Good point.  :)

I remember having the same question about shift/unshift when I first
learned Ruby.  I remember doing something like the following:

item = items.shift!

...and I was surprised to see a NoMethodError.  It seemed to violate
the rule I supposed existed: all destructive methods end in !

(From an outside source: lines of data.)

/-- One DRAM channel (R371-R383). -/
structure DramChan where
  temp      : Int := 0
  band      : Nat := 0
  /-- When the first report of the present run below the band arrived. -/
  below     : Option Nat := none
  ce        : Nat := 0
  ue        : Nat := 0
  hammer    : Nat := 0
  passes    : Nat := 0
  /-- Next codeword of the patrol scrub, as Reserve offset / 128. -/
  patrol    : Nat := 0
  /-- When the last pass of the patrol scrub began, in core clocks (R379). -/
  passAt    : Option Nat := none
  /-- Activation tables by bank: row and count (R380). -/
  tables    : Tab (List (Nat × Nat)) := []
  migration : Option Migration := none
  /-- A codeword whose read failed once (offset, rank, user) and is issued again. -/
  reread    : Option (Nat × Nat × DramUser) := none
  /-- Core clocks of the last refresh, ZQ calibration, DQS tracking and clearing of the tables. -/
  refreshAt : Nat := 0
  zqAt      : Nat := 0
  dqsAt     : Nat := 0
  clearAt   : Nat := 0
  deriving DecidableEq, Repr

/-- The DRAM controller (R368-R386). -/
structure Dram where
  rankBytes : Nat := 0
  /-- SPEED as BOOT read it (R369). -/
  speed     : Nat := 6400
  ranks     : Tab Rank := []
  chans     : Tab DramChan := []
  exclude   : Nat := 0
  deriving DecidableEq, Repr

/-! Temperature, calibration and the Archive -/

/-- The states of a sensor (R406). -/
inductive SensState where
  | unknown
  | normal
  | lowWarn
  | lowTrip
  | highWarn
  | highTrip
  | failed
  deriving DecidableEq, Repr

/-- Their codes (R406). -/
def SensState.code : SensState → Nat
  | .unknown => 0
  | .normal => 1
  | .lowWarn => 2
  | .lowTrip => 3
  | .highWarn => 4
  | .highTrip => 5
  | .failed => 6

/-- One temperature sensor (R388-R390). Readings are in 0.1 degrees C. -/
structure Sensor where
  state   : SensState := .unknown
  reading : Int := 0
  /-- When it was last sampled, in core clocks. -/
  at_     : Nat := 0
  /-- Consecutive good conversions of a FAILED die sensor. -/
  good    : Nat := 0
  deriving DecidableEq, Repr

/-- The sensors by sensor ID, and the throttling they set (R388-R392). -/
structure Thermal where
  sensors : Tab Sensor := []
  fDie    : Nat := 65536
  hottest : Int := 0
  deriving DecidableEq, Repr

/-- A photometric calibration that collects reports (R398): its slot and context, and each frame's patch densities. -/
structure PhotoCal where
  slot    : Nat
  context : Nat
  frames  : List (List Nat)
  sinceAt : Nat
  deriving DecidableEq, Repr

/-- Calibration values in force (R395-R398). -/
structure Calib where
  calibrated : Bool := false
  gain    : Nat := 0
  offset  : Int := 0
  time    : Nat := 0
  photo   : Option PhotoCal := none
  deriving DecidableEq, Repr

/-- What a slot of the Archive holds (R399-R401). -/
inductive ArcSlot where
  | empty
  | valid (sequence : Nat) (payload : Bytes)
  | invalid (sequence : Nat)
  deriving DecidableEq, Repr

/-- The Archive: slots by 2 * (record type - 1) + (0 A, 1 B), types 1-5 (R399). -/
structure Archive where
  slots   : Tab ArcSlot := []
  pfail   : Bool := false
  words   : Nat := 0
  loadSkipped : Nat := 0
  lastCommit : Nat := 0
  /-- Sequence and slot of the parameter set in force. -/
  paramSeq : Nat := 0
  paramSlot : Nat := 0xFF
  /-- Payload of the parameter-set record in progress, taken at the commit's first slice (R34). -/
  writing : Option Bytes := none
  deriving DecidableEq, Repr

/-! Web motion and the line clock. Raw times are core clocks; positions are signed 48-bit counts. -/

/-- One encoder channel (R54-R63). -/
structure Enc where
  a        : Bool := false
  b        : Bool := false
  /-- POSITION (R60). -/
  pos      : Int := 0
  /-- Raw times of the present same-direction run, newest first (R61). -/
  run      : List Nat := []
  /-- Direction of the last edge: 1, -1, or 0 before any. -/
  dir      : Int := 0
  still    : Bool := false
  /-- Raw time of the last edge. -/
  edgeAt   : Nat := 0
  illegal  : Nat := 0
  indexPos : Int := 0
  indexErrors : Nat := 0
  /-- The index reference (R57). -/
  indexRef : Option Int := none
  /-- Z_TOL as the last Z edge checked took it, and the expected indices within it of the position for which no Z edge has come:
  the position of each, and whether the position came to it from below. -/
  zTol     : Nat := 0
  open_    : List (Int × Bool) := []
  /-- The last 64 edges: raw time and the position after it, newest first (R75). -/
  history  : List (Nat × Int) := []
  deriving DecidableEq, Repr

/-- The line clock's states (R73). -/
inductive LcState where
  | halted
  | run
  | reversed
  deriving DecidableEq, Repr

/-- Their codes (R73). -/
def LcState.code : LcState → Nat
  | .halted => 0
  | .run => 1
  | .reversed => 2

/-- The master line clock (R64-R74). -/
structure LineClock where
  state     : LcState := .halted
  /-- REVERSED when it halted (R64). -/
  wasReversed : Bool := false
  lastTick  : Nat := 0
  lastTickAt : Nat := 0
  /-- A tick has been issued since reset (R71). -/
  ticked    : Bool := false
  hwm       : Int := 0
  bInt      : Int := 0
  bFrac     : Nat := 0
  fwdRun    : Nat := 0
  te        : Nat := 0
  /-- WEB_REVERSED raised in this entry to REVERSED. -/
  warned    : Bool := false
  /-- Tick times in RUN, newest first, at most 17 (R69). -/
  times     : List Nat := []
  reverses  : Nat := 0
  /-- Start of the cross-check window: both positions (R58). -/
  xStart    : Option (Int × Int) := none
  deviation : Int := 0
  speedWarn : Bool := false
  /-- Core clock of the last LINE_ORIGIN (R71, R243). -/
  originAt  : Option Nat := none
  deriving DecidableEq, Repr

It is an interesting debate, but I suppose it's a bit of a moot point
now; it's too late to change these basic methods, even if we wanted
to.

On Dec 4, 2007 3:00 PM, MonkeeSage <MonkeeSage / gmail.com> wrote:
> On Dec 4, 1:31 pm, Christian von Kleist <cvonkle... / gmail.com> wrote:
> > On Dec 4, 2007 1:04 PM, Bill Kelly <bi... / cts.com> wrote:
> >
> >
> >
> >
> >
> > > From: "David A. Black" <dbl... / rubypal.com>
> >
> > > > [...] I just
> > > > think that Matz's abstraction of these as "dangerous", and dedication
> > > > of the ! to expressing that abstraction, is strikingly elegant and has
> > > > the weight of some kind of logic behind it. It hits a narrower target
> > > > -- it means that there's a whole class of tricky (or whatever) methods
> > > > that have to find some other way to express their trickiness -- but I
> > > > think it's worth it.
> >
> > > Ah.  I think I understand your viewpoint better now; thanks.
> >
> > > (And if nothing else, at least we can both agree on the "hits a
> > > narrower target" part.  <grin> )
> >
> > > Regards,
> >
> > > Bill
> >
> > Well, slice(-1) and slice!(-1) are equivalents for pop (non-modifying)
> > and pop! (modifying), right?
>
> Well...that's kind of cheating. Heh. ;) Semantically, they are very
> different; though pragmatically you get the same result. Kind of like
> a car hitting you at 50 k/mph gets the same result as you hitting a
> car at 50 k/mph, even though the car traveling 50 k/mph and yourself
> traveling 50 k/mph are very different. For perhaps a better
> analogy...these two do the same thing, even though they have very
> different semantics and implementations:
>
> p [1,2,3,4].last #=> 4
>
> arr   = [1,2,3,4]
> count = 0
> arr.each { | e |
>   if count == arr.size-1
>     p e
>   end
>   count += 1
> }
> # => 4
>
> The first is obviously the correct choice, even though you *can* do
> the second if you really wanted to.
>
> Regards,
> Jordan
>
>